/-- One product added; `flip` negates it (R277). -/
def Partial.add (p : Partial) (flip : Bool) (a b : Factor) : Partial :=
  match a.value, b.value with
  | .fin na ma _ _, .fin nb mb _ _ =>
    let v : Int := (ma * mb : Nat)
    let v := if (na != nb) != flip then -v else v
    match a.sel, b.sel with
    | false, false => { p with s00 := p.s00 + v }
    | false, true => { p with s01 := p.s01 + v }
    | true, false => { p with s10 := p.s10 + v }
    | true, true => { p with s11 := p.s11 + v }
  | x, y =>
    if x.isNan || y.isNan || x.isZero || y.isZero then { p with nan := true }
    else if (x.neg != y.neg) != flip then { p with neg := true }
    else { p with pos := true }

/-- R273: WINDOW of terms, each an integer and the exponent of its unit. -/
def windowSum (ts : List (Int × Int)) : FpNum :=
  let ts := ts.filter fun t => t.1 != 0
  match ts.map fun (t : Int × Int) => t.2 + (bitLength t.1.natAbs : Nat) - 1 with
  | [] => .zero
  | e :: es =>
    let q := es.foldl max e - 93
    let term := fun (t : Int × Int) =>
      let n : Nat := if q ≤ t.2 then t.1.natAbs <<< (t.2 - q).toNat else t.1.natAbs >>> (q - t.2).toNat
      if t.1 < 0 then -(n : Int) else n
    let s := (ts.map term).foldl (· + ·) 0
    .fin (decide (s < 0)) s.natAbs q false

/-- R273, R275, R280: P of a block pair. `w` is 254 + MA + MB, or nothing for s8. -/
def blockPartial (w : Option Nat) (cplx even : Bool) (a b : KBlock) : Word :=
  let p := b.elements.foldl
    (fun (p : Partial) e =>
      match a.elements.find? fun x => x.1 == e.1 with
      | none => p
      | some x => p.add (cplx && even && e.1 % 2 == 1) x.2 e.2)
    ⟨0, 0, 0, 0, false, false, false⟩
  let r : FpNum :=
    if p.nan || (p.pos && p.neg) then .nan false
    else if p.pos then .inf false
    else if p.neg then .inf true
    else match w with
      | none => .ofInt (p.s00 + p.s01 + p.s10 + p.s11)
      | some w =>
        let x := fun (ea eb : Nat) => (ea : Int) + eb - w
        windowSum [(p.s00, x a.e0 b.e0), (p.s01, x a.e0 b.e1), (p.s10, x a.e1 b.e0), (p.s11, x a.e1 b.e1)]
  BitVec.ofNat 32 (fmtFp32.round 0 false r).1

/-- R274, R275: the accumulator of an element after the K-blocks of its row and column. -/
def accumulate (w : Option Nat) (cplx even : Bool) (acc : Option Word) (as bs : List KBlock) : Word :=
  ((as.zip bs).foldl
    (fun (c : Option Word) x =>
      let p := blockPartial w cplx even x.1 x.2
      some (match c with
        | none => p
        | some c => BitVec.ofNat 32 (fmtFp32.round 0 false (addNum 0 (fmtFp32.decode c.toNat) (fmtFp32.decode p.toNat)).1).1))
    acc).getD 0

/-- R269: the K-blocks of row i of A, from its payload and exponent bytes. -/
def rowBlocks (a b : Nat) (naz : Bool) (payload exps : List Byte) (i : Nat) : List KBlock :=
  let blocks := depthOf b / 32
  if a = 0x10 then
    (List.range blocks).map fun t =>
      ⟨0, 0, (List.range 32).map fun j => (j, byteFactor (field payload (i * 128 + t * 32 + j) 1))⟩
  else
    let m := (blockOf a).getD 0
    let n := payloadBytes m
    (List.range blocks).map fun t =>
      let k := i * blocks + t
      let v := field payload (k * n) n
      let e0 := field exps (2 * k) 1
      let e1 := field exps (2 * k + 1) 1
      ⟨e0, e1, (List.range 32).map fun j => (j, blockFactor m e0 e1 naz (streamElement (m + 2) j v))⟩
---
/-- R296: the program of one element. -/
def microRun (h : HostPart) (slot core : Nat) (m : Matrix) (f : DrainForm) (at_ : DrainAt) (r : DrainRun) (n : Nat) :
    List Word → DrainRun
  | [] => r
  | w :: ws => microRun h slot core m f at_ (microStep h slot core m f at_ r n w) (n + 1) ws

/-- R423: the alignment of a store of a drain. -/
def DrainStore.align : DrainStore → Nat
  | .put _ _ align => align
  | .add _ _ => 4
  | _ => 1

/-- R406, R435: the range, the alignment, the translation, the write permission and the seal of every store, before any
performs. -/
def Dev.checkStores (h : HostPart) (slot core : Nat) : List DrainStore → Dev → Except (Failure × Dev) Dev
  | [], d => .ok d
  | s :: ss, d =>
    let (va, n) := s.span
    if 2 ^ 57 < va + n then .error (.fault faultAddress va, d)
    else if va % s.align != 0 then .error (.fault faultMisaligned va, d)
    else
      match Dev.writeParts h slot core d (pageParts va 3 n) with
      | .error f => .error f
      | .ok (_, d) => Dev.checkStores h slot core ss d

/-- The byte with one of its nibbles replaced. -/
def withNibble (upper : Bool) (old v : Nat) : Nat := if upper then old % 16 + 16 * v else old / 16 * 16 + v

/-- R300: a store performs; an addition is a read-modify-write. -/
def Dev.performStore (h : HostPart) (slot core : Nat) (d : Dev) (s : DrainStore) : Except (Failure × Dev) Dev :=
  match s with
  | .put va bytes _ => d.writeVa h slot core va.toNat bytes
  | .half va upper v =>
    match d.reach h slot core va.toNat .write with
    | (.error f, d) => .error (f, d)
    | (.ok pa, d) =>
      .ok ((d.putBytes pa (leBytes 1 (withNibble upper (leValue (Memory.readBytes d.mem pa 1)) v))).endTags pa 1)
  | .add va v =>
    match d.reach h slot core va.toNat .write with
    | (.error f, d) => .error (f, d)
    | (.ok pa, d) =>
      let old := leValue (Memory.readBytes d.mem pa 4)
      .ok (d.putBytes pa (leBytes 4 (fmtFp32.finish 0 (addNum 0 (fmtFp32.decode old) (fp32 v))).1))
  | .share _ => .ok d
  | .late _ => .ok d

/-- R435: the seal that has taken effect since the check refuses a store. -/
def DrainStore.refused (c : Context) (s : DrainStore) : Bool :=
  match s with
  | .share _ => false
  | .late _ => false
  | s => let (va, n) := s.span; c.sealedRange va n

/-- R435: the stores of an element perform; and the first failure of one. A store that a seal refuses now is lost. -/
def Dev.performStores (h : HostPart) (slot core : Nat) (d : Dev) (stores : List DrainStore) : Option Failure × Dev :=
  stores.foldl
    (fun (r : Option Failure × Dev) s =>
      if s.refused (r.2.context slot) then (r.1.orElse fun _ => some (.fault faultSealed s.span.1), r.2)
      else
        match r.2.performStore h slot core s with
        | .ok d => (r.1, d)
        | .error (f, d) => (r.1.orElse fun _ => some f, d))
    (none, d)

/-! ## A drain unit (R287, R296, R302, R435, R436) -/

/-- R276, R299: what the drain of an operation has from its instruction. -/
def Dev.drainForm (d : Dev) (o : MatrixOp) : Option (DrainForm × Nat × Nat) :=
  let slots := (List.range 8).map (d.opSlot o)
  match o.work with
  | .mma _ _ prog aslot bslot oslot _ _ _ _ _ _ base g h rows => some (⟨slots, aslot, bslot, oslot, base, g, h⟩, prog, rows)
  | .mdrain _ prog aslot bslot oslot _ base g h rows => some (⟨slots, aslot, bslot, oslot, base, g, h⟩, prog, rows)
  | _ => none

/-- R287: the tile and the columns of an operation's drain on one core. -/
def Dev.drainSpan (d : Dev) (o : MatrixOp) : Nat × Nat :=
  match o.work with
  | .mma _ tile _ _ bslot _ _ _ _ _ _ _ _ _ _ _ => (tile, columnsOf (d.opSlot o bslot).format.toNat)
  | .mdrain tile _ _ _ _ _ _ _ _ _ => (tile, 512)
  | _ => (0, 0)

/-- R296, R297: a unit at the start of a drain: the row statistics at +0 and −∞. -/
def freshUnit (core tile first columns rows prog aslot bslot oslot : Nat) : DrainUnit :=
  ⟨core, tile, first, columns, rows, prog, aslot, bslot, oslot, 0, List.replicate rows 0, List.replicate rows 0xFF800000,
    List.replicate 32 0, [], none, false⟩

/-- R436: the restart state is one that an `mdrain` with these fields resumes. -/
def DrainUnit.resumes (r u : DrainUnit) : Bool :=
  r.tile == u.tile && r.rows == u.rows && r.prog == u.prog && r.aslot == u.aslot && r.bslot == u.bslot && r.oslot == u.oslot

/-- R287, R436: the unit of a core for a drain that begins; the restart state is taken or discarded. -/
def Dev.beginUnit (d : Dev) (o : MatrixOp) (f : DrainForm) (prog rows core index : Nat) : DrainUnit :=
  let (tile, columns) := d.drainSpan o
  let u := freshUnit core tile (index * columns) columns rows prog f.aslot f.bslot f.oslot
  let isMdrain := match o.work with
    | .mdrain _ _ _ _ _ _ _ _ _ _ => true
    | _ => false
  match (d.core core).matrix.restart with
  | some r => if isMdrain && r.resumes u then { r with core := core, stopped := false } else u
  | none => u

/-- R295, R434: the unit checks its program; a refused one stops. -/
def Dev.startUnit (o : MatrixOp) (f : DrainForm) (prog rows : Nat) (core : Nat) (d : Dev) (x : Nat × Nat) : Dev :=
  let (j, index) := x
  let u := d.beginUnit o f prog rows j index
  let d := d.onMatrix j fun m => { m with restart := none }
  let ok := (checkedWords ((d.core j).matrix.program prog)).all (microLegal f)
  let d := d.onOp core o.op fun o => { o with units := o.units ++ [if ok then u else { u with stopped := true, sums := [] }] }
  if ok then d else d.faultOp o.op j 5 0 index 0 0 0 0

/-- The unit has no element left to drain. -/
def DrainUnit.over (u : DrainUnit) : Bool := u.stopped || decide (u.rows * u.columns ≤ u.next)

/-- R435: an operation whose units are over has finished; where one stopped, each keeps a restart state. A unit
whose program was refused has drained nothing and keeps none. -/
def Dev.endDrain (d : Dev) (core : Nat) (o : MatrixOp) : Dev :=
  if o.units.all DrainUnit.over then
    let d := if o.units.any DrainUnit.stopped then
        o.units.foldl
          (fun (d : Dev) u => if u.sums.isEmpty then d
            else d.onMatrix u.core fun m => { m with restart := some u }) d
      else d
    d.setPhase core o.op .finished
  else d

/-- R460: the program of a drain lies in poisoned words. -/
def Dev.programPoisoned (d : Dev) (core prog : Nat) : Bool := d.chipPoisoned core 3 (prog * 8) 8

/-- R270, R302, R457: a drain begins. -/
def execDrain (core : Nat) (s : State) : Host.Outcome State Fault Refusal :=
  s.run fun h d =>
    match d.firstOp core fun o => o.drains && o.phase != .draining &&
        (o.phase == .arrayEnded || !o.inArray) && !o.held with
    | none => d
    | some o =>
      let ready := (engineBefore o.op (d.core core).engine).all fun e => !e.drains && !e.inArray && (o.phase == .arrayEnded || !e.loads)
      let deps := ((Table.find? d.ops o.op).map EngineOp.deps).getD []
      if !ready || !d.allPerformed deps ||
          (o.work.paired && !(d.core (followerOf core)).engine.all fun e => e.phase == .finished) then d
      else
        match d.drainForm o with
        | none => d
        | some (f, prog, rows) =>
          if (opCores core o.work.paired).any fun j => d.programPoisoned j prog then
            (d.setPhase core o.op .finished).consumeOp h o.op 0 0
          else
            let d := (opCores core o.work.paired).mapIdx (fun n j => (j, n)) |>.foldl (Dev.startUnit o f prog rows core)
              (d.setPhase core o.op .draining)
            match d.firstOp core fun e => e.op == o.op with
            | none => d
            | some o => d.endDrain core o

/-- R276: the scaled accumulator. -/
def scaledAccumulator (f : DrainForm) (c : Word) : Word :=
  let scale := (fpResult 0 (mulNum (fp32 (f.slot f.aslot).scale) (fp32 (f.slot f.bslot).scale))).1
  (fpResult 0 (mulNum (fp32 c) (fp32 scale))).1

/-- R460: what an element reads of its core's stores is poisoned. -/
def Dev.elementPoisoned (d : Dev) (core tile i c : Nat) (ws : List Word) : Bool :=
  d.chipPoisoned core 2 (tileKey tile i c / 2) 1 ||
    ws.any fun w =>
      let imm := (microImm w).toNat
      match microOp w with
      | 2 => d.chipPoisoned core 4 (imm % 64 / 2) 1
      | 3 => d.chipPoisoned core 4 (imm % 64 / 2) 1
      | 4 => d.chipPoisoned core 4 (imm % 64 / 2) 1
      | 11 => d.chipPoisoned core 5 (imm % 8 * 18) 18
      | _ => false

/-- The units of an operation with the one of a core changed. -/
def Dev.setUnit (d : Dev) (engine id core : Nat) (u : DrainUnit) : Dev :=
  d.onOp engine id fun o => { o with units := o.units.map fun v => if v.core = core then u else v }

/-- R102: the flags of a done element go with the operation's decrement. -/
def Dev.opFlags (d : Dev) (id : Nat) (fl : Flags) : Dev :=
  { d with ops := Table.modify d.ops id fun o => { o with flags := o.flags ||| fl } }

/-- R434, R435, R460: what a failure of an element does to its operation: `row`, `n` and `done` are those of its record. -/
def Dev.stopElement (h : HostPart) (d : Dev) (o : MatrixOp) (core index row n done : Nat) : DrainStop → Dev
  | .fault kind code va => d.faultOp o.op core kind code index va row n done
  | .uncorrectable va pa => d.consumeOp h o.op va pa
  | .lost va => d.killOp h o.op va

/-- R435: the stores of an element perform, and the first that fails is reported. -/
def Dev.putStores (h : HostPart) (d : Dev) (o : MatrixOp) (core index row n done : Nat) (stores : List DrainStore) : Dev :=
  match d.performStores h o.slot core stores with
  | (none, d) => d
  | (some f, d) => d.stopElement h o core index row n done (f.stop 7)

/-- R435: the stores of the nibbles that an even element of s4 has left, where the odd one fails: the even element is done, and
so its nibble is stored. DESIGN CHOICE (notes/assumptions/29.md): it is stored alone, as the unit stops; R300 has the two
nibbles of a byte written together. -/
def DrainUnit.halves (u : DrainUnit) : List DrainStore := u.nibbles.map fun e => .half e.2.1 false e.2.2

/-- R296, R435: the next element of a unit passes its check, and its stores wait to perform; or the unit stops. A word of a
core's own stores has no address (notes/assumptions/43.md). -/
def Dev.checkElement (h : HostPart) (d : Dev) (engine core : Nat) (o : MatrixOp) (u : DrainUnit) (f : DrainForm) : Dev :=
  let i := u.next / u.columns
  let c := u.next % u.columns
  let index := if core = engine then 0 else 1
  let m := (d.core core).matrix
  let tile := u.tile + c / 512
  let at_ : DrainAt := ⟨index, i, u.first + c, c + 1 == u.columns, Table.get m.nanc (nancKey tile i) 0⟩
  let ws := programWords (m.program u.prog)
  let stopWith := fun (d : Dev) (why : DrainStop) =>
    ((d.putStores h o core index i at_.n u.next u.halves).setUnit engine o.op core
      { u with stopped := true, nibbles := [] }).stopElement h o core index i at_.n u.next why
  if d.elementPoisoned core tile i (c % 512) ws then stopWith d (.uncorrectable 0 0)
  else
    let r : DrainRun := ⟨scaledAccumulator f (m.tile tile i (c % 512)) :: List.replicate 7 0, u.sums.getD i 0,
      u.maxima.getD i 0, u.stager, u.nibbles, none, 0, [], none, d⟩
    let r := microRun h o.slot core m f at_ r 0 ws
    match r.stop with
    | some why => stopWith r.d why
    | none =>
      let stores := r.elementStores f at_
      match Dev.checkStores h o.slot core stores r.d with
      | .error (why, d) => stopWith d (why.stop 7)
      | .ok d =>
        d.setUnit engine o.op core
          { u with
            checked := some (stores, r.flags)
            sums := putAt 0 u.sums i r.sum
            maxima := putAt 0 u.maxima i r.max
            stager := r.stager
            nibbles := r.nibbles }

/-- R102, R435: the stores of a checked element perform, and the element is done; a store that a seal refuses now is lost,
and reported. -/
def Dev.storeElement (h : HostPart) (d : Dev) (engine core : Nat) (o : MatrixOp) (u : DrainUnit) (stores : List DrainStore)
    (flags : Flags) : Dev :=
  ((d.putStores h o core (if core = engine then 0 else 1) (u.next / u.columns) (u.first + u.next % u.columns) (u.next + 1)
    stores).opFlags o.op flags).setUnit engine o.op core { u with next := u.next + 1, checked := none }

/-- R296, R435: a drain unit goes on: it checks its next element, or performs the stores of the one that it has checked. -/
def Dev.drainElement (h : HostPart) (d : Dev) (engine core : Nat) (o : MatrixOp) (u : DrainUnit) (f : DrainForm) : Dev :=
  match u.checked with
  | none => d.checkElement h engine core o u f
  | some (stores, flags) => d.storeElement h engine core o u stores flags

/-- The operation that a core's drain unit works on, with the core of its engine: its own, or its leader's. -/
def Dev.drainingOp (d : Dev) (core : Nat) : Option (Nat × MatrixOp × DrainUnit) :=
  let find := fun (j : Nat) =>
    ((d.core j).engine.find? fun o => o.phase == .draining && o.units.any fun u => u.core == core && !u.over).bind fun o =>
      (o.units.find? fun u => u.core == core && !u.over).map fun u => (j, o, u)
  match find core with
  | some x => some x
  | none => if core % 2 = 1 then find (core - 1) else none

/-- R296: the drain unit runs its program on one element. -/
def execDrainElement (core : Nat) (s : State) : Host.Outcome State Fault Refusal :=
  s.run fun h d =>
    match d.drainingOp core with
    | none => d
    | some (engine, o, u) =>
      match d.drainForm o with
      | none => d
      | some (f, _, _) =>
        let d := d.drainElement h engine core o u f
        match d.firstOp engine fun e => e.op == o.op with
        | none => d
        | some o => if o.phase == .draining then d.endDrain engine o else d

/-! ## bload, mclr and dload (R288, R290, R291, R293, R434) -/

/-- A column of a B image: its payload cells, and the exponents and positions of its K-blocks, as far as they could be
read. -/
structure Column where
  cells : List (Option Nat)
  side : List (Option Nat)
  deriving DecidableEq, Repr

**Work order**
In the listing above, start at the line with "if ok then d", go on through the line with "def DrainUnit.over (u", and copy each of those lines exactly; leave out all the rest.

**Answer for the task**
  if ok then d else d.faultOp o.op j 5 0 index 0 0 0 0

/-- The unit has no element left to drain. -/
def DrainUnit.over (u : DrainUnit) : Bool := u.stopped || decide (u.rows * u.columns ≤ u.next)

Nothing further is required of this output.